Stored items
theorem State.moveDone_touches (s r key) :
    Touches [.reg, .srv] s (State.moveDone s r key) := by
  unfold State.moveDone
  extract_lets +onlyGivenNames x0
  refine Touches.cut (x := x0) ?_ (fun h1 => ?_)
  · unfold x0
    exact Touches.mono rfl (State.count_touches _ _)
  clear_value x0
  refine Touches.ite ?_ ?_
  · exact Touches.after (State.modRequest_touches _ _ _) rfl (Touches.after (State.dropEntry_touches _ _) rfl h1)
  · extract_lets +onlyGivenNames x2
    clear_value x2
    extract_lets +onlyGivenNames x3
    refine Touches.cut (x := x3) ?_ (fun h4 => ?_)
    · unfold x3
      exact Touches.after (State.modEntry_touches _ _ _) rfl h1
    clear_value x3
    exact Touches.after (State.modRequest_touches _ _ _) rfl (Touches.after (State.freePrivate_touches _ _) rfl h4)

theorem State.readBack_touches (s r key) :
    Touches [.reg, .srv] s (State.readBack s r key) := by
  unfold State.readBack
  extract_lets +onlyGivenNames x0
  refine Touches.cut (x := x0) ?_ (fun h1 => ?_)
  · unfold x0
    exact Touches.after (State.dropEntry_touches _ _) rfl (Touches.mono rfl (State.count_touches _ _))
  clear_value x0
  extract_lets +onlyGivenNames x2
  refine Touches.cut (x := x2) ?_ (fun h3 => ?_)
  · unfold x2
    exact Touches.after (State.modRequest_touches _ _ _) rfl h1
  clear_value x2
  refine Touches.after (State.noteActive_touches _ _) rfl (Touches.ite ?_ ?_)
  · exact h3
  · exact Touches.after (State.resumeRequest_touches _ _) rfl h3

theorem State.readLost_touches (s r key) :
    Touches [.reg, .srv] s (State.readLost s r key) := by
  unfold State.readLost
  extract_lets +onlyGivenNames x0
  refine Touches.cut (x := x0) ?_ (fun h1 => ?_)
  · unfold x0
    refine Touches.after (State.freePrivate_touches _ _) rfl ?_
    exact Touches.after (State.dropEntry_touches _ _) rfl (Touches.mono rfl (State.count_touches _ _))
  clear_value x0
  exact Touches.after (State.doomRequest_touches _ _ _) rfl (Touches.after (State.modRequest_touches _ _ _) rfl h1)

theorem State.startMove_touches (s r remote) :
    Touches [.reg, .srv, .nwl, .fab] s (State.startMove s r remote) := by
  unfold State.startMove
  extract_lets +onlyGivenNames x0
  clear_value x0
  extract_lets +onlyGivenNames x1
  clear_value x1
  extract_lets +onlyGivenNames x2
  clear_value x2
  extract_lets +onlyGivenNames x3
  refine Touches.cut (x := x3) ?_ (fun h4 => ?_)
  · unfold x3
    exact Touches.put_srv rfl (Touches.refl _ _)
  clear_value x3
  extract_lets +onlyGivenNames x5
  refine Touches.cut (x := x5) ?_ (fun h6 => ?_)
  · unfold x5
    exact Touches.after (State.modRequest_touches _ _ _) rfl h4
  clear_value x5
  refine Touches.foldl ?_ (fun t8 x9 h7 => ?_)
  · exact h6
  · exact Touches.after (State.sendPacket_touches _ _) rfl h7

theorem execArchData_answers (s) :
    Answers [.srv, .fab] s (execArchData s) := by
  unfold execArchData
  refine Answers.next ?_
  split
  · rename_i x0 h1
    exact Touches.refl _ _
  · rename_i x2 x3 x4 h5
    refine Touches.cut (Touches.of_some_snd h5 ?_) (fun k6 => ?_)
    · exact fun v y e => Touches.after (State.nextPacket_touches _ _ v y e) rfl (Touches.refl _ _)
    split
    · rename_i x7 x8 h9
      refine Touches.ite ?_ ?_
      · exact k6
      · exact Touches.after (State.modEntry_touches _ _ _) rfl k6
    · rename_i x10 h11
      exact k6

theorem execArchGet_answers (s) :
    Answers [.reg, .srv, .nwl, .fab] s (execArchGet s) := by
  unfold execArchGet
  refine Answers.next ?_
  split
  · rename_i x0 h1
    exact Touches.refl _ _
  · rename_i x2 x3 x4 h5
    refine Touches.cut (Touches.of_some_snd h5 ?_) (fun k6 => ?_)
    · exact fun v y e => Touches.after (State.nextPacket_touches _ _ v y e) rfl (Touches.refl _ _)
    extract_lets +onlyGivenNames x7
    clear_value x7
    extract_lets +onlyGivenNames x8
    clear_value x8
    split
    · rename_i x9
      exact Touches.after (State.archStatus_touches _ _ _ _) rfl k6
    · rename_i x10 x11
      extract_lets +onlyGivenNames x12
      clear_value x12
      refine Touches.foldl ?_ (fun t14 x15 h13 => ?_)
      · exact Touches.after (State.dropEntry_touches _ _) rfl k6
      · exact Touches.after (State.sendPacket_touches _ _) rfl h13

theorem execArchPut_answers (s) :
    Answers [.reg, .srv, .nwl, .fab] s (execArchPut s) := by
  unfold execArchPut
  refine Answers.next ?_
  split
  · rename_i x0 h1
    exact Touches.refl _ _
  · rename_i x2 x3 x4 h5
    refine Touches.cut (Touches.of_some_snd h5 ?_) (fun k6 => ?_)
    · exact fun v y e => Touches.after (State.nextPacket_touches _ _ v y e) rfl (Touches.refl _ _)
    extract_lets +onlyGivenNames x7
    clear_value x7
    refine Touches.ite ?_ ?_
    · extract_lets +onlyGivenNames x8
      refine Touches.cut (x := x8) ?_ (fun h9 => ?_)
      · unfold x8
        split
        · rename_i x10 x11
          exact Touches.after (State.dropEntry_touches _ _) rfl k6
        · rename_i x12
          exact k6
      clear_value x8
      exact Touches.after (State.archStatus_touches _ _ _ _) rfl h9
    · extract_lets +onlyGivenNames x13
      clear_value x13
      extract_lets +onlyGivenNames x14
      clear_value x14
      extract_lets +onlyGivenNames x15
      clear_value x15
      extract_lets +onlyGivenNames x16
      clear_value x16
      extract_lets +onlyGivenNames x17
      refine Touches.cut (x := x17) ?_ (fun h18 => ?_)
      · unfold x17
        exact Touches.put_srv rfl k6
      clear_value x17
      refine Touches.ite ?_ ?_
      · exact Touches.after (State.archStatus_touches _ _ _ _) rfl h18
      · exact h18

theorem execArchStatus_answers (s) :
    Answers [.reg, .srv, .fab] s (execArchStatus s) := by
  unfold execArchStatus
  refine Answers.next ?_
  split
  · rename_i x0 h1
    exact Touches.refl _ _
  · rename_i x2 x3 x4 h5
    refine Touches.cut (Touches.of_some_snd h5 ?_) (fun k6 => ?_)
    · exact fun v y e => Touches.after (State.nextPacket_touches _ _ v y e) rfl (Touches.refl _ _)
    split
    · rename_i x7 h8
      exact k6
    · rename_i x9 x10 h11
      split
      · rename_i x12 h13
        exact k6
      · rename_i x14 x15 h16
        split
        · rename_i x17 x18 x19 h20 h21
          exact Touches.after (State.moveDone_touches _ _ _) rfl k6
        · rename_i x22 x23 x24 h25 h26
          exact Touches.after (State.modRequest_touches _ _ _) rfl (Touches.after (State.dropEntry_touches _ _) rfl k6)
        · rename_i x27 x28 x29 x30 h31 h32
          exact Touches.after (State.fetchFailed_touches _ _ _) rfl k6
        · rename_i x33 x34 h35 h36 h37
          exact k6

theorem execArchiveExpire_answers (key s) :
    Answers [.srv] s (execArchiveExpire key s) := by
  unfold execArchiveExpire
  refine Answers.next ?_
  split
  · rename_i x0 h1
    exact Touches.refl _ _
  · rename_i x2 x3 h4
    split
    · rename_i x5 h6
      exact Touches.refl _ _
    · rename_i x7 x8 h9
      refine Touches.ite ?_ ?_
      · exact Touches.refl _ _
      · split
        · rename_i x10 h11
          exact Touches.mono rfl (State.dropEntry_touches _ _)
        · rename_i x12 x13 h14
          split
          · rename_i x15 x16 h17
            refine Touches.after (State.modRequest_touches _ _ _) rfl ?_
            exact Touches.after (State.doomRequest_touches _ _ _) rfl (Touches.mono rfl (State.dropEntry_touches _ _))
          · rename_i x18 h19
            exact Touches.refl _ _

theorem execArchiveMoveStart_answers (cove s) :
    Answers [.reg, .srv, .nwl, .fab] s (execArchiveMoveStart cove s) := by
  unfold execArchiveMoveStart
  extract_lets +onlyGivenNames x0
  clear_value x0
  refine Answers.next (Touches.ite ?_ ?_)
  · split
    · rename_i x1 h2
      exact Touches.refl _ _
    · rename_i x3 x4 x5 h6
      refine Touches.ite ?_ ?_
      · exact Touches.mono rfl (State.startMove_touches _ _ _)
      · refine Touches.ite ?_ ?_
        · exact Touches.mono rfl (State.startMove_touches _ _ _)
        · exact Touches.refl _ _
  · exact Touches.refl _ _

theorem execArchivePeerTimeout_answers (slot s) :
    Answers [.srv] s (execArchivePeerTimeout slot s) := by
  unfold execArchivePeerTimeout
  refine Answers.next ?_
  split
  · rename_i x0 h1
    exact Touches.refl _ _
  · rename_i x2 x3 h4
    split
    · rename_i x5 x6 x7 h8
      split
      · rename_i x9 x10 h11
        refine Touches.ite ?_ ?_
        · exact Touches.mono rfl (State.fetchFailed_touches _ _ _)
        · exact Touches.refl _ _
      · rename_i x12 h13
        exact Touches.refl _ _
    · rename_i x14 h15
      exact Touches.refl _ _

theorem execArchiveReadDone_answers (slot work crcFail s) :
    Answers [.freeCtr, .out, .reg, .host, .ops, .led, .strands, .grants, .frames, .content, .vit, .gth, .srv, .img] s (execArchiveReadDone slot work crcFail s) := by
  unfold execArchiveReadDone
  refine Answers.next ?_
  split
  · rename_i x0 h1
    exact Touches.refl _ _
  · rename_i x2 x3 h4
    split
    · rename_i x5 x6 x7 h8
      split
      · rename_i x9 h10
        exact Touches.refl _ _
      · rename_i x11 x12 h13
        refine Touches.ite ?_ ?_
        · exact Touches.refl _ _
        · extract_lets +onlyGivenNames x14
          refine Touches.cut (x := x14) ?_ (fun h15 => ?_)
          · unfold x14
            refine Touches.ite ?_ ?_
            · split
              rename_i x16 x17 x18 h19
              refine Touches.cut (Touches.of_snd h19 ?_) (fun k20 => ?_)
              · exact Touches.mono rfl (State.free_touches _ _)
              exact Touches.after (State.corrected_touches _ _ _) rfl k20
            · exact Touches.refl _ _
          clear_value x14
          extract_lets +onlyGivenNames x21
          clear_value x21
          refine Touches.ite ?_ ?_
          · exact Touches.after (State.readLost_touches _ _ _) rfl h15
          · exact Touches.after (State.readBack_touches _ _ _) rfl h15
    · rename_i x22 h23
      exact Touches.refl _ _

theorem execArchiveWriteDone_answers (slot s) :
    Answers [.reg, .srv] s (execArchiveWriteDone slot s) := by
  unfold execArchiveWriteDone
  refine Answers.next ?_
  split
  · rename_i x0 x1 h2
    split
    · rename_i x3 x4 h5
      refine Touches.ite ?_ ?_
      · exact Touches.refl _ _
      · exact Touches.mono rfl (State.moveDone_touches _ _ _)
    · rename_i x6 h7
      exact Touches.refl _ _
  · rename_i x8 h9
    exact Touches.refl _ _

## TASK DETAILS
Of the entries above, repeat exactly the lines between the line with "x12 x13 h14" and the line with "refine Touches.cut (Touches.of_snd", inclusive, and no others.

## RESPONSE AREA
        · rename_i x12 x13 h14
          split
          · rename_i x15 x16 h17
            refine Touches.after (State.modRequest_touches _ _ _) rfl ?_
            exact Touches.after (State.doomRequest_touches _ _ _) rfl (Touches.mono rfl (State.dropEntry_touches _ _))
          · rename_i x18 h19
            exact Touches.refl _ _

theorem execArchiveMoveStart_answers (cove s) :
    Answers [.reg, .srv, .nwl, .fab] s (execArchiveMoveStart cove s) := by
  unfold execArchiveMoveStart
  extract_lets +onlyGivenNames x0
  clear_value x0
  refine Answers.next (Touches.ite ?_ ?_)
  · split
    · rename_i x1 h2
      exact Touches.refl _ _
    · rename_i x3 x4 x5 h6
      refine Touches.ite ?_ ?_
      · exact Touches.mono rfl (State.startMove_touches _ _ _)
      · refine Touches.ite ?_ ?_
        · exact Touches.mono rfl (State.startMove_touches _ _ _)
        · exact Touches.refl _ _
  · exact Touches.refl _ _

theorem execArchivePeerTimeout_answers (slot s) :
    Answers [.srv] s (execArchivePeerTimeout slot s) := by
  unfold execArchivePeerTimeout
  refine Answers.next ?_
  split
  · rename_i x0 h1
    exact Touches.refl _ _
  · rename_i x2 x3 h4
    split
    · rename_i x5 x6 x7 h8
      split
      · rename_i x9 x10 h11
        refine Touches.ite ?_ ?_
        · exact Touches.mono rfl (State.fetchFailed_touches _ _ _)
        · exact Touches.refl _ _
      · rename_i x12 h13
        exact Touches.refl _ _
    · rename_i x14 h15
      exact Touches.refl _ _

theorem execArchiveReadDone_answers (slot work crcFail s) :
    Answers [.freeCtr, .out, .reg, .host, .ops, .led, .strands, .grants, .frames, .content, .vit, .gth, .srv, .img] s (execArchiveReadDone slot work crcFail s) := by
  unfold execArchiveReadDone
  refine Answers.next ?_
  split
  · rename_i x0 h1
    exact Touches.refl _ _
  · rename_i x2 x3 h4
    split
    · rename_i x5 x6 x7 h8
      split
      · rename_i x9 h10
        exact Touches.refl _ _
      · rename_i x11 x12 h13
        refine Touches.ite ?_ ?_
        · exact Touches.refl _ _
        · extract_lets +onlyGivenNames x14
          refine Touches.cut (x := x14) ?_ (fun h15 => ?_)
          · unfold x14
            refine Touches.ite ?_ ?_
            · split
              rename_i x16 x17 x18 h19
              refine Touches.cut (Touches.of_snd h19 ?_) (fun k20 => ?_)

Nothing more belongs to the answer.